When we left Utah July 10, we were headed to Texas for a few shows and to see family. This already seems like it happened 2 years ago. We left Texas for Montana July 31st. Even though that was only a week and a day ago it seems like a month. I have no idea how time is passing so…slowly? It seems like so much happens each day that each day feels longer than it should, I think that’s it.
When we hit the road a week ago we made excellent time out of Texas. Wyatt was traveling like a total pro. The trailer was pulling like a dream, thanks to the new tires. We were flying into north Texas. We made it into Amarillo well before dark. We made it to Colorado the next day to my parents house and even had time to run into the next town to pick up medicine from the Wal-Mart pharmacy. After dinner and breakfast with the parents we were on our way north again. We weren’t taking extra time just in case we ran into trouble somewhere. The third night we were just on the other side of the Colorado and Wyoming border and we stayed at Terry’s Bison Ranch.
Terry’s Bison Ranch – This was a very interesting place on the southern outskirts of Cheyenne. This 27,500 acre ranch has been around for over 100 years and has played host to President Roosevelt, General “Blackjack” Pershing and much later part of Dances With Wolves was filmed here! There is of course much more history to the place, but I was pretty excited about those. You can take a train ride through a small part of the operation and hand feed bison from the train. Wyatt loved this. Who am I kidding, I loved this!! The bull we saw, Dave, is the son of Tinker, which was the bull in the movie Dances With Wolves. The Ranch has the second largest bison operation in the U.S – second only to, you guessed it, Ted Turner. While parts of the park were pretty run down, I would recommend it and go back for sure. The scenery and animals are worth the stop over.
The next day we traveled through the rolling grass lands of Wyoming to Kaycee, home of Chris LeDoux. Talk about a small town. We walked from one end to the other in a very short time. It was a great experience to get to see the Memorial Park for Chris. It was a very nice city park with a beautiful statue in the center. His boot prints even enter the park on the side walk. If you are ever passing through, we would highly recommend stopping by and even staying in the RV park along the Powder River.

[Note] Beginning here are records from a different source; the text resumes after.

/-- Write bytes at `a` for row `i`: a masked store to each line (08 R261), or a relay's BULK_WRITE to another package, which
passes the copies of its lines (R219). -/
def writeRange (b : Body) (beat n : Nat) (run : EngRun) (i : Nat) (own : Bool) (a : Nat) (src : Option Nat) (l : List Byte) :
    Body × EngRun :=
  let far := match run.desc.at_ b.data own a with
    | .ok (.remote node) => if 128 ≤ n ∧ l ≠ [] then some node else none
    | _ => none
  match far with
  | some node =>
    let d := (parts 128 a l.length).foldl (fun (d : Data) x => d.dropCopies (x.1 / 128)) b.data
    sendFor { b with data := d } beat run (rowKey i) (bulkPkt d n run.desc node (d.tagOf run.desc.plot) a src l)
  | none =>
    (parts 128 a l.length).foldl (fun (r : Body × EngRun) x => match run.desc.at_ b.data own x.1 with
      | .ok p => askLine r.1 n r.2 (rowKey i) x.1 p (.store ((List.range x.2).map fun k => (x.1 % 128 + k, l.getD (x.1 - a + k) 0)))
      | .error _ => r) (b, run)

/-- Byte `x`, which lives at `p`, is one of the `m` bytes from byte `y` on, which live from `q` on. -/
def within (p q : Place) (x y m : Nat) : Bool :=
  match p, q with
  | .bench a, .bench c | .phys a, .phys c => decide (c ≤ a) && decide (a < c + m)
  | .host h a _, .host k c _ => h == k && decide (c ≤ a) && decide (a < c + m)
  | .remote a, .remote c => a == c && decide (y ≤ x) && decide (x < y + m)
  | _, _ => false

/-- R222: bytes of the destination that the descriptor also reads are undefined afterwards: what a row writes there is open. -/
def blur (d : Data) (e : EngDesc) (srcs : List (Place × Nat × Nat)) (own : Bool) (a : Nat) (l : List Byte) : Data × List Byte :=
  let hit (i : Nat) : Bool := match e.at_ d own (a + i) with
    | .ok p => srcs.any fun s => within p s.1 (a + i) s.2.1 s.2.2
    | .error _ => false
  if (List.range l.length).any hit then
    ({ d with free := d.free + l.length }, (l.zipIdx).map fun x => if hit x.2 then Config.freeByte (d.free + x.2) else x.1)
  else (d, l)

/-- Where the bytes live that a descriptor's rows read: place, address and length of each part of a line. -/
def srcParts (d : Data) (e : EngDesc) (rows : List Row) : List (Place × Nat × Nat) :=
  rows.flatMap fun r => match r.src with
    | some a => if r.bad ≠ 0 ∨ r.skip then [] else (parts 128 a r.n).filterMap fun x => match e.at_ d r.srcOwn x.1 with
      | .ok p => some (p, x)
      | .error _ => none
    | none => []

/-- Execute one row: its status, the body and the run after it. -/
def runRow (b : Body) (beat n : Nat) (srcs : List (Place × Nat × Nat)) (run : EngRun) (i : Nat) (r : Row) : Body × EngRun × Nat :=
  if r.skip then (b, run, 0)
  else if r.bad ≠ 0 then (b, run, r.bad)
  else
    let (l, st) := match r.src with
      | some a => engBytes b.data n run r.srcOwn a r.n
      | none => ([], 0)
    let out := rowOut n run.desc r l
    let (k, ws) := wrCheck b n run.desc r.dstOwn r.dst out.length
    let (b, run) := match r.src with
      | some a => readMarks b beat n run a l
      | none => (b, run)
    if st = 0 ∧ ws = 0 then
      let (d, out) := blur b.data run.desc srcs r.dstOwn r.dst out
      let run := { run with done := run.done + 1, marks := run.marks ++ rowMarks d run.desc.plot i r.dst out }
      let (b, run) := writeRange { b with data := d } beat n run i r.dstOwn r.dst r.src out
      (b, run, 0)
    else
      -- the row in error may be partly written (R225): how many of its bytes is open
      let part := out.take (Config.choice b.data.free % (min k out.length + 1))
      let (d, part) := blur { b.data with free := b.data.free + 1 } run.desc srcs r.dstOwn r.dst part
      let (b, run) := writeRange { b with data := d } beat n run i r.dstOwn r.dst none part
      (b, run, if st ≠ 0 then st else ws)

Our next stop ended up being the Battle of Little Bighorn National Monument. We were lucky enough to spend an entire afternoon here until they closed. It was a moving experience. It was also interesting to explain to Wyatt what was going on. At the very first stop when we got out of the truck he was a bit rambunctious. So I explained to him that this was a battlefield where many men lost their lives and that the white and red markers were grave markers where people had died. (We do not sugar coat things in this house). He looked at me and said, “Oh no! People stabbed them in the stomach and cut off their ears and hands and arms and legs?” Rodney and I just stared at each other… where in the world did he get that from… So we just said, “I don’t know how they died buddy.” And you know what makes this story crazy? Not two minutes later we put on the audio tour and it said that some of the US soldiers had ears cut off and some were dismembered. Freaky. No really… someone explain that level of weird. One thing I couldn’t help but think about was how scared the US soldiers must have been- because surely they knew coming into this battle that is was not going to end well. Just one look at the landscape should tell you that the US was totally out of its element. It was truly a remarkable experience to stand there and look out over these beautiful hills and imagine the battle. The signage and audio tours were excellent companions to the experience. This should be a must see on everyone’s list.
The next night we made it to Bozeman. Through all of the driving it seemed we rarely saw anyone on the road. Nearly all of Wyoming and Montana that we drove through was pretty desolate. Bozeman, though, was a nice little town and very pretty. We made some great new friends, Jason and Jackie, who have two kids that Wyatt loved getting to play with. Rodney had a great show at Live From The Divide, which was a great venue! We left the next morning to head to Idaho and made it to nearly the border. As we left Bozeman, it became increasingly hazy from the fires in northern Montana. I’m sure if it weren’t so hazy the views would have been even more fantastic.
After our weird night in southern Montana (see facebook post for that story). We got an early start to head to Craters of the Moon National Park. And here we are, post hail storm in the middle of nowhere. I will tell you this, Idaho so far is very beautiful. Rodney’s favorite thing about Idaho, Montana and Wyoming is the lack of people. Each state has less people living in it than in the entire city of San Antonio. This definitely gives way to some thoughtful driving through beautiful landscapes, since you rarely see other people.